Friday, December 14, 2007

Ambiguous Test Refusal/Implied Consent Law

State v. Netland, Minnesota Court of Appeals, Published Opinion, Filed December 11, 2007:

The defendant was arrested on January 7, 2006, for DWI. At the station house she was read the Minnesota Implied Consent Advisory. She invoker her right to counsel. Counsel advised her that, "Whatever you do, do not refuse the test. It’s way worse than coming up with a positive.”


She subsequently agreed to submit to a breath test. An audio recording of Netland’s Intoxilyzer test was a focal point of the trial. The officer instructed Netland to blow into the Intoxilyzer and told her that she would hear a tone once she started. He also told Netland that she “need[ed] to keep the tone going.” According to the printout of test results, Netland made 19 attempts in fewer than three minutes and 30 seconds before the officer terminated the test, and informed Netland that he considered her performance a refusal to submit to testing.

Netland insisted that she was not refusing and asked that she be allowed to submit to a blood or urine test. The officer refused her request. Netland, however, hired an independent tester to obtain and analyze a urine sample that she submitted, which subsequently measured her alcohol concentration to be 0.036.

A jury acquitted Netland of the DWI charge, but found her guilty of refusing to submit to the Intoxilyzer test.

Several issues were raised on appeal: (1) that section 169A.20, subdivision 2, is unconstitutional on its face because it requires a surrender of the Fourth Amendment protection against unreasonable searches and seizures as a condition of driving in Minnesota; and (2) that constitutional due-process guarantees of fundamental fairness prohibit convicting Netland of “refusing” to submit to a chemical test that she was attempting to take and seeking an alternative means of administration. Although we reject Netland’s facial challenge to the statute, a thorough review of the record convinces us that Netland was denied the guarantees of procedural due process.

Regarding the challenge to the statute as unconstitutional on its face, the court held the implied-consent law does not require a driver to surrender the right to be free from unreasonable searches because the officer must have probable cause to require testing, and because exigent circumstances necessitate a warrantless search to prevent evidence of the driver’s intoxication from imminent destruction by physiological processes.

Regarding, the appeal on this issue of whether it was "fundamentally unfair to convict her of test refusal when she was imploring the officer for an opportunity to take an alternative test" the court reversed and held:

The failure to offer an alternate test under the totality of circumstances present here deprived Netland of the opportunity to make this choice freely, which fundamental fairness requires. The alternate test requested by Netland would have facilitated the purpose of section 169A.20, subdivision 2, namely, to provide the state with scientific evidence of the amount of alcohol in the driver’s body. Because Netland was not given a meaningful opportunity to demonstrate her willingness to submit to chemical testing, we hold that Netland’s conviction was obtained in violation of due process.
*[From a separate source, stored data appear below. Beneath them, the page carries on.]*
-- ==== Sys2Proof/Machine/CfgRec.lean ====
section
/-! DEFINITION. Chapter 17: the configuration record (R615) and its check (R616). -/

namespace Sys2Proof.Machine

open Sys2Proof

/-- 17 R615: an entry of the configuration record: TYPE (1 REG, 2 GRAPH, 3 TASK), ARG, and its body. -/
structure CfgEntry where
  type : Nat
  len  : Nat
  arg  : Nat
  body : List Byte
  deriving DecidableEq, Repr

/-- The entries of a record from byte `o` on; `none` where a length is wrong or the record does not end with its data. -/
def cfgEntriesAt (l : List Byte) : Nat → Nat → Option (List CfgEntry)
  | 0, o => if o = l.length then some [] else none
  | n + 1, o =>
    let len := leAt l (o + 2) 2
    if len < 8 ∨ len % 8 ≠ 0 ∨ l.length < o + len then none
    else
      let e : CfgEntry := { type := leAt l o 2, len := len, arg := leAt l (o + 4) 4, body := (l.drop (o + 8)).take (len - 8) }
      (cfgEntriesAt l n (o + len)).map (fun t => e :: t)

/-- 17 R615: the entries of configuration data whose header is right. An entry takes at least 8 bytes, which bounds COUNT. -/
def cfgEntries (l : List Byte) : Option (List CfgEntry) :=
  if leAt l 0 2 = 0x4346 ∧ leAt l 2 1 = 1 ∧ zeroBytes l 3 1 ∧ zeroBytes l 12 52 ∧ 64 ≤ l.length ∧ leAt l 8 4 = l.length ∧
      leAt l 4 4 ≤ l.length then cfgEntriesAt l (leAt l 4 4) 64
  else none

/-- 17 R615, R616: a task image: its magic, its sizes and its CRC. -/
def taskOk (l : List Byte) : Bool :=
  let code := leAt l 4 4
  let data := leAt l 8 4
  leAt l 0 2 == 0x5455 && zeroBytes l 2 2 && decide (code ≤ 393216 ∧ data ≤ 393216 ∧ 20 + code + data ≤ l.length) &&
    decide (l.length < 28 + code + data) && crc32 ((l.drop 20).take (code + data)) == leAt l 16 4

/-- 17 R616: the check of one entry. -/
def CfgEntry.ok (e : CfgEntry) : Bool :=
  match e.type with
  | 1 =>
    (match rowOf e.arg with
     | some r => decide (r.rw ||| r.rws ≠ 0#32) && e.len == 16 && zeroBytes e.body 4 4 &&
         (BitVec.ofNat 32 (leAt e.body 0 4) &&& ~~~(r.rws ||| r.rw)) == 0#32
     | none => false)
  | 2 => decide (e.arg < 32) && e.len == 8 + 64 + 64 * leAt e.body 4 2 && graphImageOk e.body
  | 3 => decide (e.arg < 16) && taskOk e.body
  | _ => false

/-- 17 R616: the check of a whole record. -/
def cfgOk (l : List Byte) : Bool :=
  match cfgEntries l with
  | some es => es.all CfgEntry.ok
  | none => false

/-- The entries of the configuration slot in force (03 R111), none where no slot is valid. -/
def State.cfgInForce (s : State) : List CfgEntry :=
  match s.newest knCfg with
  | some (_, r) => (cfgEntries (s.slotData knCfg r.slot).data).getD []
  | none => []

/-- A register of the SYS, RST, NVS or HIF block: its entry belongs to the option record (17 R616). -/
def inOption (a : Nat) : Bool := decide (a < 0x100000)

/-- 17 R615: the value of a REG entry. -/
def CfgEntry.value (e : CfgEntry) : Word := BitVec.ofNat 32 (leAt e.body 0 4)

end Sys2Proof.Machine
end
The court emphasized several key facts to support the conclusion. First, Officer Hagen deemed Netland to have refused after approximately three minutes and 30 seconds. Both expert testimony and our prior implied-consent decisions acknowledge that the four-minute requirement is programmed into the Intoxilyzer so that the subject will have a sufficient opportunity to provide a reliable sample for analysis. E.g., Genia v. Comm’r of Pub. Safety, 382 N.W.2d 284, 286 (Minn. App. 1986). Second, Netland never refused to submit to the breath test. She asked to be allowed another chance to perform the breath test, and in the alternative asked to be allowed to submit to either a blood or uring test. Additionally, Netland secured and submitted to a urine test at her own expense. This was further evidence of her willingness to submit to testing and rebutted the officer's contention that she was “playing games”.

How the court weighed these individual factors is unclear. However, the court determined under the totality of circumstances that: When the evidence of a driver’s refusal to submit to chemical testing is ambiguous and based primarily on an Intoxilyzer machine’s determination of a failure to provide an adequate breath sample, rather than the driver’s unwillingness to be tested, and the driver insists that she is not refusing and asks for an alternative test, which the officer declines to provide, a conviction of driving while impaired for refusal to submit to a chemical test is contrary to fundamental fairness and deprives the driver of due process of law.